Pipetting liquid with purple gloved hand in the Brand lab

Cph regulates neural stem cell temporal patterning

07.09.22  The Brand lab and colleagues have identified a new temporal transcription factor that regulates the transition between two sequential stem cell states, Pdm to Castor, in the developing Drosophila brain.

They call the factor Chronophage (Cph) and demonstrate that it has homologues CTIP1 and CTIP2 in the mammalian cerebral cortex.

Fox PM et al. (2022) The Drosophila homologue of CTIP1 (Bcl11a) and CTIP2 (Bcl11b) regulates neural stem cell temporal patterning. Development 149(17): dev200677. DOI: 10.1242/dev.200677.
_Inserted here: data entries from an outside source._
-- ==== Sys2Proof/Laws/State.lean ====
section
/-!
SUPPORT. What each update of the state leaves alone, field by field, and what a lookup finds after it.
-/

namespace Sys2Proof.Machine

/-! `Mach.setWarp` -/

@[simp] theorem Mach.setWarp_mem (m : Mach) (k : Nat) (w : Warp) : (m.setWarp k w).mem = m.mem := rfl
@[simp] theorem Mach.setWarp_poison (m : Mach) (k : Nat) (w : Warp) : (m.setWarp k w).poison = m.poison := rfl
@[simp] theorem Mach.setWarp_wts (m : Mach) (k : Nat) (w : Warp) : (m.setWarp k w).wts = m.wts := rfl
@[simp] theorem Mach.setWarp_rts (m : Mach) (k : Nat) (w : Warp) : (m.setWarp k w).rts = m.rts := rfl
@[simp] theorem Mach.setWarp_epoch (m : Mach) (k : Nat) (w : Warp) : (m.setWarp k w).epoch = m.epoch := rfl
@[simp] theorem Mach.setWarp_l1 (m : Mach) (k : Nat) (w : Warp) : (m.setWarp k w).l1 = m.l1 := rfl
@[simp] theorem Mach.setWarp_replicas (m : Mach) (k : Nat) (w : Warp) : (m.setWarp k w).replicas = m.replicas := rfl
@[simp] theorem Mach.setWarp_tags (m : Mach) (k : Nat) (w : Warp) : (m.setWarp k w).tags = m.tags := rfl
@[simp] theorem Mach.setWarp_blocks (m : Mach) (k : Nat) (w : Warp) : (m.setWarp k w).blocks = m.blocks := rfl
@[simp] theorem Mach.setWarp_ctxs (m : Mach) (k : Nat) (w : Warp) : (m.setWarp k w).ctxs = m.ctxs := rfl
@[simp] theorem Mach.setWarp_vats (m : Mach) (k : Nat) (w : Warp) : (m.setWarp k w).vats = m.vats := rfl
@[simp] theorem Mach.setWarp_teamCtx (m : Mach) (k : Nat) (w : Warp) : (m.setWarp k w).teamCtx = m.teamCtx := rfl
@[simp] theorem Mach.setWarp_ops (m : Mach) (k : Nat) (w : Warp) : (m.setWarp k w).ops = m.ops := rfl
@[simp] theorem Mach.setWarp_nextBlock (m : Mach) (k : Nat) (w : Warp) : (m.setWarp k w).nextBlock = m.nextBlock := rfl
@[simp] theorem Mach.setWarp_nextVat (m : Mach) (k : Nat) (w : Warp) : (m.setWarp k w).nextVat = m.nextVat := rfl
@[simp] theorem Mach.setWarp_nextOp (m : Mach) (k : Nat) (w : Warp) : (m.setWarp k w).nextOp = m.nextOp := rfl
@[simp] theorem Mach.setWarp_marks (m : Mach) (k : Nat) (w : Warp) : (m.setWarp k w).marks = m.marks := rfl
@[simp] theorem Mach.setWarp_copyTurn (m : Mach) (k : Nat) (w : Warp) : (m.setWarp k w).copyTurn = m.copyTurn := rfl
@[simp] theorem Mach.setWarp_clk (m : Mach) (k : Nat) (w : Warp) : (m.setWarp k w).clk = m.clk := rfl
@[simp] theorem Mach.setWarp_ns (m : Mach) (k : Nat) (w : Warp) : (m.setWarp k w).ns = m.ns := rfl
@[simp] theorem Mach.setWarp_tick (m : Mach) (k : Nat) (w : Warp) : (m.setWarp k w).tick = m.tick := rfl
@[simp] theorem Mach.setWarp_msi (m : Mach) (k : Nat) (w : Warp) : (m.setWarp k w).msi = m.msi := rfl
@[simp] theorem Mach.setWarp_mism (m : Mach) (k : Nat) (w : Warp) : (m.setWarp k w).mism = m.mism := rfl
@[simp] theorem Mach.setWarp_frozen (m : Mach) (k : Nat) (w : Warp) : (m.setWarp k w).frozen = m.frozen := rfl
@[simp] theorem Mach.setWarp_charges (m : Mach) (k : Nat) (w : Warp) : (m.setWarp k w).charges = m.charges := rfl
@[simp] theorem Mach.setWarp_suspects (m : Mach) (k : Nat) (w : Warp) : (m.setWarp k w).suspects = m.suspects := rfl
@[simp] theorem Mach.setWarp_testDue (m : Mach) (k : Nat) (w : Warp) : (m.setWarp k w).testDue = m.testDue := rfl
@[simp] theorem Mach.setWarp_errs (m : Mach) (k : Nat) (w : Warp) : (m.setWarp k w).errs = m.errs := rfl
@[simp] theorem Mach.setWarp_errLog (m : Mach) (k : Nat) (w : Warp) : (m.setWarp k w).errLog = m.errLog := rfl
@[simp] theorem Mach.setWarp_laneOrders (m : Mach) (k : Nat) (w : Warp) : (m.setWarp k w).laneOrders = m.laneOrders := rfl
@[simp] theorem Mach.setWarp_exports (m : Mach) (k : Nat) (w : Warp) : (m.setWarp k w).exports = m.exports := rfl
@[simp] theorem Mach.setWarp_sent (m : Mach) (k : Nat) (w : Warp) : (m.setWarp k w).sent = m.sent := rfl
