theorem every_eq (p l : Word) : (p &&& l = l) ↔ (lanesOf l).all (fun n => p.getLsbD n) = true := by
  rw [List.all_eq_true]
  constructor
  · intro h n hn
    have := congrArg (fun z : Word => z.getLsbD n) h
    simp only [BitVec.getLsbD_and, (mem_lanesOf.1 hn).2, Bool.and_true] at this
    exact this
  · intro h
    apply BitVec.eq_of_getLsbD_eq
    intro n hn
    rw [BitVec.getLsbD_and]
    by_cases hl : l.getLsbD n = true
    · rw [h n (mem_lanesOf.2 ⟨hn, hl⟩), hl]; rfl
    · simp only [Bool.not_eq_true] at hl; rw [hl]; simp

theorem some_eq (p l : Word) : (p &&& l = 0) ↔ ¬ (lanesOf l).any (fun n => p.getLsbD n) = true := by
  rw [List.any_eq_true]
  constructor
  · rintro h ⟨n, hn, hp⟩
    have := congrArg (fun z : Word => z.getLsbD n) h
    simp only [BitVec.getLsbD_and, (mem_lanesOf.1 hn).2, hp] at this
    simp at this
  · intro h
    apply BitVec.eq_of_getLsbD_eq
    intro n hn
    rw [BitVec.getLsbD_and]
    by_contra hc
    apply h
    have h0 : (0 : Word).getLsbD n = false := by simp
    rw [h0] at hc
    simp only [Bool.not_eq_false, Bool.and_eq_true] at hc
    exact ⟨n, mem_lanesOf.2 ⟨hn, hc.2⟩, hc.1⟩

theorem foldl_sum (l : List Nat) (x : Nat → Word) (acc : Word) :
    l.foldl (fun acc i => acc + x i) acc = BitVec.ofNat 32 (acc.toNat + (l.map (fun n => (x n).toNat)).sum) := by
  induction l generalizing acc with
  | nil => simp
  | cons a l ih =>
    rw [List.foldl_cons, ih]
    apply BitVec.eq_of_toNat_eq
    simp only [BitVec.toNat_ofNat, BitVec.toNat_add, List.map_cons, List.sum_cons]
    omega

theorem foldl_best (le : Word → Word → Prop) (hr : ∀ a, le a a) (ht : ∀ a b c, le a b → le b c → le a c)
    (hs : ∀ a b, le a b → le b a → a = b)
    (f : Word → Word → Word) (hf : ∀ a b, (f a b = a ∧ le a b) ∨ (f a b = b ∧ le b a)) (e : Word) (he : ∀ a, le a e)
    (x : Nat → Word) (l : List Nat) :
    ∀ acc, (l.foldl (fun acc i => f acc (x i)) acc = acc ∨ ∃ n ∈ l, l.foldl (fun acc i => f acc (x i)) acc = x n) ∧
      le (l.foldl (fun acc i => f acc (x i)) acc) acc ∧ ∀ n ∈ l, le (l.foldl (fun acc i => f acc (x i)) acc) (x n) := by
  induction l with
  | nil => intro acc; simp [hr]
  | cons a l ih =>
    intro acc
    rw [List.foldl_cons]
    obtain ⟨h1, h2, h3⟩ := ih (f acc (x a))
    generalize l.foldl (fun acc i => f acc (x i)) (f acc (x a)) = r at h1 h2 h3
    rcases hf acc (x a) with ⟨e1, e2⟩ | ⟨e1, e2⟩
    · rw [e1] at h1 h2
      refine ⟨?_, h2, ?_⟩
      · rcases h1 with h1 | ⟨n, hn, h1⟩
        · exact .inl h1
        · exact .inr ⟨n, List.mem_cons_of_mem _ hn, h1⟩
      · intro n hn
        rcases List.mem_cons.1 hn with rfl | hn
        · exact ht _ _ _ h2 e2
        · exact h3 n hn
    · rw [e1] at h1 h2
      refine ⟨?_, ht _ _ _ h2 e2, ?_⟩
      · rcases h1 with h1 | ⟨n, hn, h1⟩
        · exact .inr ⟨a, List.mem_cons_self, h1⟩
        · exact .inr ⟨n, List.mem_cons_of_mem _ hn, h1⟩
      · intro n hn
        rcases List.mem_cons.1 hn with rfl | hn
        · exact h2
        · exact h3 n hn

theorem best_found (le : Word → Word → Prop) (hr : ∀ a, le a a) (ht : ∀ a b c, le a b → le b c → le a c)
    (hs : ∀ a b, le a b → le b a → a = b)
    (f : Word → Word → Word) (hf : ∀ a b, (f a b = a ∧ le a b) ∨ (f a b = b ∧ le b a)) (e : Word) (he : ∀ a, le a e)
    (x : Nat → Word) (l : Word) (hl : l ≠ 0) :
    (∃ n, n < 32 ∧ l.getLsbD n = true ∧ (lanesOf l).foldl (fun acc i => f acc (x i)) e = x n) ∧
      ∀ n, n < 32 → l.getLsbD n = true → le ((lanesOf l).foldl (fun acc i => f acc (x i)) e) (x n) := by
  obtain ⟨h1, h2, h3⟩ := foldl_best le hr ht hs f hf e he x (lanesOf l) e
  have hne : ∃ n, n ∈ lanesOf l := by
    by_contra hc
    apply hl
    apply BitVec.eq_of_getLsbD_eq
    intro n hn
    by_contra hb
    apply hc
    refine ⟨n, mem_lanesOf.2 ⟨hn, ?_⟩⟩
    have h0 : (0 : Word).getLsbD n = false := by simp
    rw [h0] at hb
    simpa using hb
  refine ⟨?_, fun n hn hb => h3 n (mem_lanesOf.2 ⟨hn, hb⟩)⟩
  rcases h1 with h1 | ⟨n, hn, h1⟩
  · obtain ⟨n, hn⟩ := hne
    refine ⟨n, (mem_lanesOf.1 hn).1, (mem_lanesOf.1 hn).2, hs _ _ (h3 n hn) ?_⟩
    rw [h1]; exact he _
  · exact ⟨n, (mem_lanesOf.1 hn).1, (mem_lanesOf.1 hn).2, h1⟩

/-- Pairing adjacent entries of a list that a function lists. -/
theorem treeLevel_eq (mode : RMode) (x : Nat → Option Word) (n a : Nat) :
    (treeLevel mode ((List.range (2 * n)).map (fun i => x (a + i)))).1 =
      (List.range n).map (fun i => (treeOver mode (fun j => x (a + j)) 1 (2 * i)).1) ∧
    ∀ b, (treeLevel mode ((List.range (2 * n)).map (fun i => x (a + i)))).2.getLsbD b = true ↔
      ∃ i, i < n ∧ (treeOver mode (fun j => x (a + j)) 1 (2 * i)).2.getLsbD b = true := by
  induction n generalizing a with
  | zero => exact ⟨rfl, by intro b; simp [treeLevel]⟩
  | succ n ih =>
    have hr : (List.range (2 * (n + 1))).map (fun i => x (a + i)) =
        x a :: x (a + 1) :: (List.range (2 * n)).map (fun i => x (a + 2 + i)) := by
      rw [show 2 * (n + 1) = 2 * n + 1 + 1 by ring, List.range_succ_eq_map, List.map_cons, List.map_map,
        List.range_succ_eq_map, List.map_cons, List.map_map]
      simp only [Function.comp_def, Nat.add_zero]
      congr 2
      apply List.map_congr_left
      intro i _
      rw [show a + Nat.succ (Nat.succ i) = a + 2 + i by omega]
    rw [hr]
    obtain ⟨h1, h2⟩ := ih (a + 2)
    have hsh : ∀ i, treeOver mode (fun j => x (a + 2 + j)) 1 (2 * i) = treeOver mode (fun j => x (a + j)) 1 (2 * (i + 1)) := by
      intro i
      have e1 : a + 2 + 2 * i = a + 2 * (i + 1) := by ring
      have e2 : a + 2 + (2 * i + 2 ^ 0) = a + (2 * (i + 1) + 2 ^ 0) := by ring
      simp only [treeOver]
      rw [e1, e2]
    simp only [hsh] at h1 h2
    have h0 : treeOver mode (fun j => x (a + j)) 1 (2 * 0) =
        match x a, x (a + 1) with
        | some y, some z => (some (fpAdd mode y z).1, (fpAdd mode y z).2 ||| (0 ||| 0))
        | some y, none => (some y, 0 ||| 0)
        | none, z => (z, 0 ||| 0) := by
      simp only [treeOver, Nat.mul_zero, Nat.add_zero, Nat.zero_add, pow_zero]
      try rfl
    rw [List.range_succ_eq_map, List.map_cons, List.map_map]
    have hb : ∀ (P : Nat → Prop), (∃ i, i < n + 1 ∧ P i) ↔ P 0 ∨ ∃ i, i < n ∧ P (i + 1) := by
      intro P
      constructor
      · rintro ⟨i, hi, hp⟩
        cases i with
        | zero => exact .inl hp
        | succ i => exact .inr ⟨i, by omega, hp⟩
      · rintro (h | ⟨i, hi, hp⟩)
        · exact ⟨0, by omega, h⟩
        · exact ⟨i + 1, by omega, hp⟩
    simp only [hb, h0]
    unfold treeLevel
    cases hx : x a with
    | none =>
      refine ⟨?_, ?_⟩
      · simp only [h1]; rfl
      · intro b; rw [h2]; simp
    | some y =>
      cases hz : x (a + 1) with
      | none =>
        refine ⟨?_, ?_⟩
        · simp only [h1]; rfl
        · intro b; rw [h2]; simp
      | some z =>
        refine ⟨?_, ?_⟩
        · simp only [h1]; rfl
        · intro b
          simp only [BitVec.getLsbD_or, Bool.or_eq_true, h2]
          simp

theorem treeOver_shift (mode : RMode) (x : Nat → Option Word) (n a b : Nat) :
    treeOver mode (fun j => x (a + j)) n b = treeOver mode x n (a + b) := by
  induction n generalizing b with
  | zero => rfl
  | succ n ih =>
    simp only [treeOver]
    rw [ih, ih, Nat.add_assoc]

/-- Two levels of pairs and one level over the pairs' values. -/
theorem treeOver_step (mode : RMode) (x : Nat → Option Word) (n a : Nat) :
    (treeOver mode x (n + 1) (2 * a)).1 = (treeOver mode (fun i => (treeOver mode x 1 (2 * i)).1) n a).1 ∧
    ∀ b, (treeOver mode x (n + 1) (2 * a)).2.getLsbD b = true ↔
      (treeOver mode (fun i => (treeOver mode x 1 (2 * i)).1) n a).2.getLsbD b = true ∨
        ∃ i, a ≤ i ∧ i < a + 2 ^ n ∧ (treeOver mode x 1 (2 * i)).2.getLsbD b = true := by
  induction n generalizing a with
  | zero =>
    refine ⟨rfl, ?_⟩
    intro b
    rw [show treeOver mode (fun i => (treeOver mode x 1 (2 * i)).1) 0 a = ((treeOver mode x 1 (2 * a)).1, 0) from rfl]
    simp only [Nat.zero_add]
    constructor
    · intro h; exact .inr ⟨a, le_refl _, by omega, h⟩
    · rintro (h | ⟨i, h1, h2, h3⟩)
      · simp at h
      · have : i = a := by omega
        subst this; exact h3
  | succ n ih =>
    obtain ⟨l1, l2⟩ := ih a
    obtain ⟨r1, r2⟩ := ih (a + 2 ^ n)
    have e : 2 * a + 2 ^ (n + 1) = 2 * (a + 2 ^ n) := by rw [Nat.pow_succ]; ring
    have hT : treeOver mode x (n + 1 + 1) (2 * a) =
      (match (treeOver mode x (n + 1) (2 * a)).1, (treeOver mode x (n + 1) (2 * (a + 2 ^ n))).1 with
      | some y, some z => (some (fpAdd mode y z).1, (fpAdd mode y z).2 |||
          ((treeOver mode x (n + 1) (2 * a)).2 ||| (treeOver mode x (n + 1) (2 * (a + 2 ^ n))).2))
      | some y, none => (some y, (treeOver mode x (n + 1) (2 * a)).2 ||| (treeOver mode x (n + 1) (2 * (a + 2 ^ n))).2)
      | none, z => (z, (treeOver mode x (n + 1) (2 * a)).2 ||| (treeOver mode x (n + 1) (2 * (a + 2 ^ n))).2)) := by
      conv_lhs => unfold treeOver
      rw [e]
      try rfl
    have hS : treeOver mode (fun i => (treeOver mode x 1 (2 * i)).1) (n + 1) a =
      (match (treeOver mode (fun i => (treeOver mode x 1 (2 * i)).1) n a).1,
          (treeOver mode (fun i => (treeOver mode x 1 (2 * i)).1) n (a + 2 ^ n)).1 with
      | some y, some z => (some (fpAdd mode y z).1, (fpAdd mode y z).2 |||
          ((treeOver mode (fun i => (treeOver mode x 1 (2 * i)).1) n a).2 |||
            (treeOver mode (fun i => (treeOver mode x 1 (2 * i)).1) n (a + 2 ^ n)).2))
      | some y, none => (some y, (treeOver mode (fun i => (treeOver mode x 1 (2 * i)).1) n a).2 |||
            (treeOver mode (fun i => (treeOver mode x 1 (2 * i)).1) n (a + 2 ^ n)).2)
      | none, z => (z, (treeOver mode (fun i => (treeOver mode x 1 (2 * i)).1) n a).2 |||
            (treeOver mode (fun i => (treeOver mode x 1 (2 * i)).1) n (a + 2 ^ n)).2)) := by
      conv_lhs => unfold treeOver
      try rfl
    have hex : ∀ b, (∃ i, a ≤ i ∧ i < a + 2 ^ (n + 1) ∧ (treeOver mode x 1 (2 * i)).2.getLsbD b = true) ↔
        (∃ i, a ≤ i ∧ i < a + 2 ^ n ∧ (treeOver mode x 1 (2 * i)).2.getLsbD b = true) ∨
        (∃ i, a + 2 ^ n ≤ i ∧ i < a + 2 ^ n + 2 ^ n ∧ (treeOver mode x 1 (2 * i)).2.getLsbD b = true) := by
      intro b
      have ep : 2 ^ (n + 1) = 2 ^ n + 2 ^ n := by rw [Nat.pow_succ]; ring
      constructor
      · rintro ⟨i, h1, h2, h3⟩
        by_cases h : i < a + 2 ^ n
        · exact .inl ⟨i, h1, h, h3⟩
        · exact .inr ⟨i, by omega, by omega, h3⟩
      · rintro (⟨i, h1, h2, h3⟩ | ⟨i, h1, h2, h3⟩)
        · exact ⟨i, h1, by omega, h3⟩
        · exact ⟨i, by omega, by omega, h3⟩
    rw [hT, hS, ← l1, ← r1]
    cases (treeOver mode x (n + 1) (2 * a)).1 with
    | none =>
      refine ⟨rfl, fun b => ?_⟩
      rw [hex]
      show (_ ||| _ : Word).getLsbD b = true ↔ (_ ||| _ : Word).getLsbD b = true ∨ _
      rw [BitVec.getLsbD_or, BitVec.getLsbD_or, Bool.or_eq_true, Bool.or_eq_true, l2, r2]
      exact or_or_or_comm
    | some y =>
      cases (treeOver mode x (n + 1) (2 * (a + 2 ^ n))).1 with
      | none =>
        refine ⟨rfl, fun b => ?_⟩
        rw [hex]
        show (_ ||| _ : Word).getLsbD b = true ↔ (_ ||| _ : Word).getLsbD b = true ∨ _
        rw [BitVec.getLsbD_or, BitVec.getLsbD_or, Bool.or_eq_true, Bool.or_eq_true, l2, r2]
        exact or_or_or_comm
      | some z =>
        refine ⟨rfl, fun b => ?_⟩
        rw [hex]
        show (_ ||| (_ ||| _) : Word).getLsbD b = true ↔ (_ ||| (_ ||| _) : Word).getLsbD b = true ∨ _
        rw [BitVec.getLsbD_or, BitVec.getLsbD_or, BitVec.getLsbD_or, BitVec.getLsbD_or, Bool.or_eq_true, Bool.or_eq_true,
          Bool.or_eq_true, Bool.or_eq_true, l2, r2]
        exact (by intros; tauto : ∀ P A E B F : Prop, (P ∨ ((A ∨ E) ∨ (B ∨ F))) ↔ ((P ∨ (A ∨ B)) ∨ (E ∨ F))) _ _ _ _ _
Fig 7C from Fox et al Development Sept 2022

Fig 7C: Model of Cph function in the NB7-1 lineage.

Abstract from the paper

In the developing nervous system, neural stem cells (NSCs) use temporal patterning to generate a wide variety of different neuronal subtypes. In Drosophila, the temporal transcription factors, Hunchback, Kruppel, Pdm and Castor, are sequentially expressed by NSCs to regulate temporal identity during neurogenesis.

Here, we identify a new temporal transcription factor that regulates the transition from the Pdm to Castor temporal windows. This factor, which we call Chronophage (or ‘time-eater’), is homologous to mammalian CTIP1 (Bcl11a) and CTIP2 (Bcl11b). We show that Chronophage binds upstream of the castor gene and regulates its expression. Consistent with Chronophage promoting a temporal switch, chronophage mutants generate an excess of Pdm-specified neurons and are delayed in generating neurons associated with the Castor temporal window. In addition to promoting the Pdm to Castor transition, Chronophage also represses the production of neurons generated during the earlier Hunchback and Kruppel temporal windows. Genetic interactions with Hunchback and Kruppel indicate that Chronophage regulates NSC competence to generate Hunchback- and Kruppel-specified neurons.

Taken together, our results suggest that Chronophage has a conserved role in temporal patterning and neuronal subtype specification.